As shareholders prepared to vote on SoftBank's £24 billion (€28bn) takeover of ARM, former City minister Lord Myners made a last minute plea for the Cambridge-based technology company to remain under British ownership.
“We are selling our winners,” he said, “and we are being left with companies which are either not globally successful or businesses which are controlled from overseas.”
His words went unheeded, however, and just hours later, shareholders in Britain’s most successful technology company gave their overwhelming approval to the £17-a-share, all cash bid from Japan. Friday will be the last day ARM shares are traded on the London stock market and the deal will be formally completed next Monday.
ARM is the closest Britain has to a global technology giant and the loss of its independence has raised fears over the future of Britain's technology industry. ARM chief executive Simon Segars sought to ease these concerns after yesterday's shareholder meeting, insisting: "We are not going anywhere. We are still going to be at the heart of British technology."
SoftBank has given a number of assurances over the future of ARM, whose microchip designs are used in the Apple iPhone and billions of other devices. It has pledged it will double ARM’s British workforce of around 1,700 over the next five years and keep its headquarters in Cambridge. It will also maintain its “unique culture and business model”.
As Myners pointed out, however, decisions on the future of the business will now be made in Tokyo rather than Cambridge. He dismissed the Japanese company’s promises as “not worth the paper they are written on”.
New takeover rules were brought in after Pfizer’s attempted takeover of AstraZeneca in 2014, making such pledges binding, although it’s not clear whether such promises are legally enforceable – and five years can be a very long time in the technology industry.
Government response
The takeover was warmly welcomed by Theresa May’s government when it was launched last month, just a few weeks after the Brexit vote. It was proof, the prime minister said, that Britain remained attractive to international investors despite the result of the referendum.
For Myners, though, the deal underlines the City’s failure to back British business. “This is evidence once again of the City’s predilection to sell at a premium, get out, don’t invest for the future, don’t back the British economy and don’t back Britain’s future.”
Such a takeover would never have been allowed to go ahead so swiftly in America, Germany, France, or, indeed, Japan, he believes. “There would be a question of national significance and public policy to determine whether we should sell.”
But the sale of ARM was inevitable once SoftBank delivered its terms, a knockout 43 per cent premium on the Cambridge company’s previous share price – and in cash.
The ARM board recommended the deal and urged shareholders to do the same; not that they needed much urging at £17 a share. The only thing that might have derailed the move was unrest from SoftBank’s own shareholders, who fear that it already has too much debt.
Its borrowings are a hefty £90 billion and its shares fell sharply immediately after the deal was announced.
Shareholder windfall
ARM shareholders are not the only winners – the deal has triggered windfalls in the Cambridge company's boardroom, with chief executive Segars and chief technology officer Mike Muller collecting £55 million between them.

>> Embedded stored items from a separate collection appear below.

-- ==== Sys2Proof/Machine/Issue.lean ====
section
/-! DEFINITION. The issue of a bundle (R41 to R47, R132, R352): what holds it, its snapshot and pops, its ports, the choice
among its faults, and its commit. -/

namespace Sys2Proof

open Machine

/-- A bundle with nothing in it, under the header that `i` needs. -/
def Bundle.bare (i : Instr) : Bundle :=
  { hdr := plainHdr i, scalar := .unused, vectorA := .unused, vectorB := .unused, matrix := .unused, load := .unused,
    store := .unused, copy := .unused, sync := .unused }

/-- The bundle of one scalar-slot operation. -/
def Bundle.ofScalar (i : Instr) : Bundle := { Bundle.bare i with scalar := .op i }

/-- The bundle of one vector operation. -/
def Bundle.ofVector (inB : Bool) (i : Instr) : Bundle :=
  if inB then { Bundle.bare i with vectorB := .op i } else { Bundle.bare i with vectorA := .op i }

/-- The bundle of one matrix operation. -/
def Bundle.ofMatrix (i : Instr) : Bundle := { Bundle.bare i with matrix := .op i }

/-- The bundle of one load- or store-slot operation. -/
def Bundle.ofMemory (inStore : Bool) (i : Instr) : Bundle :=
  if inStore then { Bundle.bare i with store := .op i } else { Bundle.bare i with load := .op i }

/-- The bundle of one copy-slot operation. -/
def Bundle.ofCopy (i : Instr) : Bundle := { Bundle.bare i with copy := .op i }

/-- The bundle of a CPYF and its follow-on (R231). -/
def Bundle.ofFollow (i : Instr) (follow : BitVec 80) : Bundle :=
  { Bundle.bare i with copy := .op i, matrix := decodeMatrix follow }

/-- The bundle of one sync-slot operation. -/
def Bundle.ofSync (i : Instr) : Bundle := { Bundle.bare i with sync := .op i }

/-- The operations of a bundle with their slot numbers. -/
def Bundle.ops (b : Bundle) : List (Nat × Instr) :=
  b.slots.filterMap (fun d => d.2.op?.map (fun i => (d.1, i)))

namespace Machine

/-! ### Guards (R26 to R31, R45) -/

/-- The predicates that guard an operation; the sync slot has none. -/
def guardsOf (i : Instr) : List (BitVec 4) :=
  match vectorForm i with
  | some (a, _) => a.g1 :: (if a.g2.getLsbD 3 then [] else [a.g2])
  | none =>
    match encodeScalar i, encodeMatrix i, encodeLoadStore i, encodeCopy i with
    | some b, _, _, _ => [b.extractLsb' 36 4]
    | _, some b, _, _ => [b.extractLsb' 68 4]
    | _, _, some b, _ => [b.extractLsb' 29 4]
    | _, _, _, some b => [b.extractLsb' 29 4]
    | _, _, _, _ => []

/-- Does an operation's guard hold; P0 reads true. -/
def guardTrue (c : Ctx) (i : Instr) : Bool := (guardsOf i).all c.rp

/-- The operations of a bundle whose guards hold. -/
def liveOps (c : Ctx) (b : Bundle) : List (Nat × Instr) := b.ops.filter (fun d => guardTrue c d.2)

/-! ### Pops (R35, R41, R45) -/

/-- A queue pop that a bundle names: slot, operand, queue and the predicate of its flag mode. -/
structure Pop where
  slot : Nat
  k : Nat
  q : Nat
  flag : Option Nat
  deriving DecidableEq, Repr

/-- The pops of a bundle, in slot order then operand order, whatever the guards (R41, R45). -/
def popsOf (b : Bundle) : List Pop :=
  b.ops.flatMap (fun d => match vectorForm d.2 with
    | some (a, f) => (f.fields a).filterMap (fun q =>
        if q.2.1.isSrc && q.2.2.isPop then some ⟨d.1, q.1, bits q.2.2.idx.toNat 0 3, q.2.2.flagPred⟩ else none)
    | none => [])

/-- What a pop meets: an entry, an empty queue in flag mode, an entry still to come, or nothing at all. -/
inductive Met where
  | entry (img : BitVec 512)
  | missed
  | later
  | never
  deriving DecidableEq, Repr

/-- One pop, `before` entries of its queue being spoken for. -/
def Pop.meet (c : Ctx) (p : Pop) (before : Nat) : Met :=
  let q := c.queue p.q
  match q.1[before]? with
  | some img => .entry img
  | none => if p.flag.isSome then .missed else if before < q.1.length + q.2 then .later else .never

/-- The pops of a bundle met in order, `taken` being the queues of the entries already spoken for. -/
def meetPops (c : Ctx) : List Nat → List Pop → List (Pop × Met)
  | _, [] => []
  | taken, p :: ps =>
    let m := p.meet c (taken.filter (fun q => decide (q = p.q))).length
    (p, m) :: meetPops c (if m = .missed then taken else p.q :: taken) ps

/-- The cause of a stall-mode pop that nothing can meet (R134, R159, R223, R236, R318). -/
def unfCause (q : Nat) : Nat :=
  match q with
  | 0 => Cause.qmunf
  | 1 => Cause.qcunf
  | 2 => Cause.qsunf
  | 3 => Cause.qwait
  | _ => Cause.qgunf

/-- A stall-mode pop of QS that an unlanded entry will meet moves tau to that landing point (R134). -/
def State.reachQs (s : State) (ps : List Pop) : Nat → State
  | 0 => s
  | n + 1 =>
    let c := s.core.ctx
    if (meetPops c [] ps).any (fun p => decide (p.1.q = 2 ∧ p.2 = .later)) then
      match c.shadow.find? (fun l => !l.qs.isEmpty) with
      | some l => State.reachQs ((s.onCtx (fun c => { c with tau := max c.tau l.at_ })).landDue) ps n
      | none => s
    else s

/-- Entries that pops took, leaving their queues. -/
def Ctx.dropPops (c : Ctx) (ms : List (Pop × Met)) : Ctx :=
  let n (q : Nat) : Nat := (ms.filter (fun p => decide (p.1.q = q) && (match p.2 with | .entry _ => true | _ => false))).length
  { c with qm := c.qm.drop (n 0), qc := c.qc.drop (n 1), qs := c.qs.drop (n 2), qx := c.qx.drop (n 3), qg := c.qg.drop (n 4) }

/-- The flags of flag-mode pops: true for an entry, false for an empty queue (R35). -/
def Ctx.popFlags (c : Ctx) (ms : List (Pop × Met)) : Ctx :=
  ms.foldl (fun c p => match p.1.flag with
    | some k => c.wp (BitVec.ofNat 4 k) (decide (p.2 ≠ .missed))
    | none => c) c

/-! ### The scoreboard (R44, R144, R174, R188, R218, R231, R309) -/

/-- The tiles that a matrix operation reads (R147, R148, R150, R156, R185). -/
def matrixReads (c : Ctx) (i : Instr) : List TileName :=
  let scales (a : MArgs) : List TileName :=
    (List.range (((a.k + 31) / 32 + 7) / 8)).map (fun q => ⟨a.ob.lvl.toNat, a.ob.idx.toNat + q⟩)
  let lat (a : MArgs) (expand : Bool) : List TileName :=
    a.ob.tile :: aTiles c c.mcfgr (if a.lfmt = .fp16 then .fp16 else .bf16) a.oa false (mlatK a expand (c.dhOf (a.f 6 3)))
  match i with
  | .mmag a => aTiles c c.mcfgr (fmtOf3 (a.f 25 3)) a.oa (a.f 22 1 = 1) a.k
  | .sacc a => (if a.f 7 1 = 1 then [a.oa.tile] else []) ++ (if a.f 8 1 = 1 then [a.ob.tile] else [])
  | .mwld a =>
    if a.f 1 1 = 1 then
      (List.range ((panelSectors (fmtOf3 (a.f 2 3)) (a.f 5 10 + 1) true + 7) / 8)).map (fun q => ⟨0, a.oa.idx.toNat + q⟩)
    else []
  | .mlatExpand a => lat a true
  | .mlatAbsorb a => lat a false
  | i => match mmaFmt i with
    | some (a, f) => aTiles c c.mcfgr f a.oa (a.f 22 1 = 1) a.k ++ (if f.micro then scales a else [])
    | none => []

/-- The tiles that an operation reads at issue or at its commit. -/
def tileReads (c : Ctx) (i : Instr) : List TileName :=
  match vectorForm i with
  | some (a, f) => (f.fields a).filterMap (fun q => if q.2.1.isSrc && q.2.2.isTile then some q.2.2.tile else none)
  | none => match i with
    | .tst a | .tsts a | .gld a => [a.dat.tile]
    | i => matrixReads c i

/-- The tiles that an operation writes, MDRN's block among them. -/
def tileWrites (c : Ctx) (i : Instr) : List TileName :=
  match vectorForm i with
  | some (a, f) =>
    (f.fields a).flatMap (fun q => if q.2.1.isDst then a.dest q.2.2 else []) ++ (if a.lat then [a.latch] else [])
  | none => match i with
    | .tld a | .gld a => if a.dat.neg then [] else [a.dat.tile]
    | .mdrn a => drainTiles a (bits c.mcfgr.toNat 0 7 + 1) (bits c.mcfgr.toNat 7 7 + 1)
    | _ => []

/-- The tiles that a job will write (R174). -/
def MJob.dests (j : MJob) : List TileName :=
  match j.op with
  | .mdrn a => drainTiles a j.m j.n
  | _ => []

/-- The accumulators that a matrix operation writes. -/
def zWrites (i : Instr) : List Nat :=
  match i with
  | .mmag a => (List.range (((a.k + 31) / 32 + a.groupSteps - 1) / a.groupSteps)).map (fun g => a.zd.toNat + g)
  | .mzero a => (List.range (a.f 0 6 + 1)).map (fun g => a.zd.toNat + g)
  | .sacc a | .mdrn a | .mchk a | .mrecomp a | .mlatExpand a | .mlatAbsorb a => [a.zd.toNat]
  | i => (mmaFmt i).toList.map (fun q => q.1.zd.toNat)

/-- The accumulators that a matrix operation reads or writes. -/
def zUses (i : Instr) : List Nat :=
  match i with
  | .sacc a => [a.f 0 6, a.zd.toNat]
  | i => zWrites i

/-- The segments that an operation of the Dormer stage uses. -/
def segUses (c : Ctx) (i : Instr) : List Nat :=
  match i with
  | .mlatLoad a => (List.range (projSegs a.dc (loadDh a))).map (fun q => a.f 6 3 + q)
  | .mlatExpand a => (List.range (projSegs a.dc (c.dhOf (a.f 6 3)))).map (fun q => a.f 6 3 + q)
  | _ => []

/-- Does an operation load a weight buffer. -/
def loadsWb (i : Instr) (wb : Bool) : Bool :=
  match i with
  | .mwld a => loadWb a == wb
  | _ => false

/-- Do an operation and a held follow-on meet in a source or destination (R231). -/
def meetsFollow (c : Ctx) (f i : Instr) : Bool :=
  let wb (b : Bool) : Bool := (loadsWb i b && (readsWb f b || loadsWb f b)) || (loadsWb f b && readsWb i b)
  let load (i : Instr) : Bool := match i with
    | .mlatLoad _ => true
    | _ => false
  (zUses f).any (fun z => (zWrites i).contains z) || wb false || wb true ||
    ((load f || load i) && (segUses c f).any (fun g => (segUses c i).contains g))

/-- Does the scoreboard hold an operation (R44, R174, R231). -/
def scoreHolds (c : Ctx) (i : Instr) : Bool :=
  c.jobs.any (fun j =>
    (tileWrites c i).any (fun n => (j.tiles.get? n.key).isSome || j.dests.contains n) ||
      (!j.dests.isEmpty && (tileReads c i).any (fun n => j.dests.contains n)) ||
      (zWrites j.op).any (fun z => (zUses i).contains z)) ||
    c.follow.any (fun f => meetsFollow c f.job.op i)

/-- Has the matrix engine no place for an operation (R43, R144); a follow-on takes none at issue (R231). -/
def engineFull (c : Ctx) (follow : Bool) (i : Instr) : Bool :=
  match i with
  | .mcfg _ => false
  | .mwld a => !follow && c.waiting.isSome && ((c.ws (loadWb a)).full || c.holdsLoad (loadWb a))
  | i => !follow && (encodeMatrix i).isSome && c.waiting.isSome

/-- Is the queue that a copy-slot command joins full (R218, R309). -/
def queueFull (k : Core) (i : Instr) : Bool :=
  match i with
  | .cpy _ | .cpyf _ _ | .glog _ => decide (16 ≤ (k.engines.toList.getD (k.ctx.engN % 4) []).length)
  | .rsto _ | .rfaa _ | .rfen _ | .collAr _ | .collAg _ | .collRs _ | .collA2a _ => decide (32 ≤ k.fabric.length)
  | _ => false

/-- Does the descriptor of a collective put its receive buffer in the scratchpad; one that cannot be read may (R188,
R315). -/
def collToSpm (s : State) (a : CArgs) : Bool :=
  match ioFetch s s.runOf.ctx (some false) (s.core.ctx.rx a.xl) 128 with
  | .ok b => (descOf b).dsp
  | .error _ => true

/-- Does an operation write the scratchpad (R188). -/
def writesSpm (s : State) (i : Instr) : Bool :=
  let c := s.core.ctx
  match i with
  | .st a | .tst a | .tsts a | .aadd a | .acas a | .axch a | .amax a | .amin a => a.sp
  | .cpy a | .cpyf a _ => decide (a.f 4 1 = 1) || (c.rx a.xl).getLsbD 63
  | .rfaa a => decide (a.f 0 1 = 1)
  | .collAr a | .collAg a | .collRs a | .collA2a a => collToSpm s a
  | _ => false

/-- Is an MLAT committed whose rows a scratchpad write could still change: one that has not captured them, or that would
gather them again after a checkpoint. The hold lasts to the instruction's end, so that no gathering sees a write committed
after it (R188; log 22). -/
def Ctx.gathering (c : Ctx) : Bool := c.jobs.any (fun j => (latArgs j.op).isSome)

/-- Is matrix work of the spar in flight, which a yield bundle waits for (R45, R231). -/
def Ctx.matrixBusy (c : Ctx) : Bool := !c.jobs.isEmpty || c.ws0.active.isSome || c.ws1.active.isSome

/-- Does the copy slot hold a CPYF that executes. -/
def hasFollow (live : List (Nat × Instr)) : Bool :=
  live.any (fun d => match d.2 with
    | .cpyf _ _ => true
    | _ => false)

/-- Is a bundle held at issue by what its operations would use. -/
def State.heldBy (s : State) (b : Bundle) (live : List (Nat × Instr)) : Bool :=
  let c := s.core.ctx
  (b.hdr.y && c.matrixBusy) ||
    live.any (fun d => scoreHolds c d.2 || engineFull c (hasFollow live) d.2 || queueFull s.core d.2 ||
      (c.gathering && writesSpm s d.2))

/-! ### Issue cycles (R46, R132) -/

/-- The banks that an operation's fields read at level 00. -/
def bankReads (i : Instr) : List Nat :=
  let of (o : Opnd) : List Nat := if o.lvl = 0 then [o.idx.toNat % 8] else []
  match vectorForm i with
  | some (a, f) => (f.fields a).flatMap (fun q => if q.2.1.isSrc then of q.2.2 else [])
  | none => match i with
    | .tst a | .tsts a => of a.dat
    | .mmag a => of a.oa
    | .sacc a => (if a.f 7 1 = 1 then of a.oa else []) ++ (if a.f 8 1 = 1 then of a.ob else [])
    | .mwld a => if a.f 1 1 = 1 then of a.oa else []
    | .mlatExpand a | .mlatAbsorb a => of a.oa ++ of a.ob
    | i => match mmaFmt i with
      | some (a, f) => of a.oa ++ (if f.micro then of a.ob else [])
      | none => []

/-- The banks that an operation's fields write at level 00; a suppressed destination counts nothing. -/
def bankWrites (i : Instr) : List Nat :=
  let of (o : Opnd) : List Nat := if o.lvl = 0 && !o.neg then [o.idx.toNat % 8] else []
  match vectorForm i with
  | some (a, f) => (f.fields a).flatMap (fun q => if q.2.1.isDst && !a.wbs then of q.2.2 else [])
  | none => match i with
    | .tld a | .gld a => of a.dat
    | .mdrn a => of a.oa ++ (if a.f 4 1 = 1 then of a.ob else [])
    | _ => []

/-- What banks serve beyond their ports (R46). -/
def excess (ports : Nat) (banks : List Nat) : Nat :=
  (List.range 8).foldl (fun n k => n + ((banks.filter (fun q => decide (q = k))).length - ports)) 0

Employees at the group could also ultimately benefit to the tune of almost £400 million through share incentive schemes.
It has also been a hugely lucrative deal for the City, with fees for financial advisors and lenders running to just over £200 million. One can only imagine what they would have charged had the takeover been hostile rather than an agreed deal. Include taxes, and the final bill jumps to £350 million.
The firms sharing in the fees bonanza include Goldman Sachs, Lazards, UBS and Barclays, along with law firms Slaughter & May and Freshfields. The bill for financial public relations advice alone is put at £6 million, shared between Brunswick and Finsbury.
The biggest beneficiary, though, is the UK government, which will receive £120 million in stamp duty as a result of the deal. Not enough to make much of a dent in the deficit but welcome nonetheless.
There are plenty of winners in the ARM deal, but will Europe’s biggest technology takeover be good for Britain, as the prime minister believes, and for ARM employees? That will largely depend on whether its new Japanese owner keeps its promises – and sorts out its own debt mountain.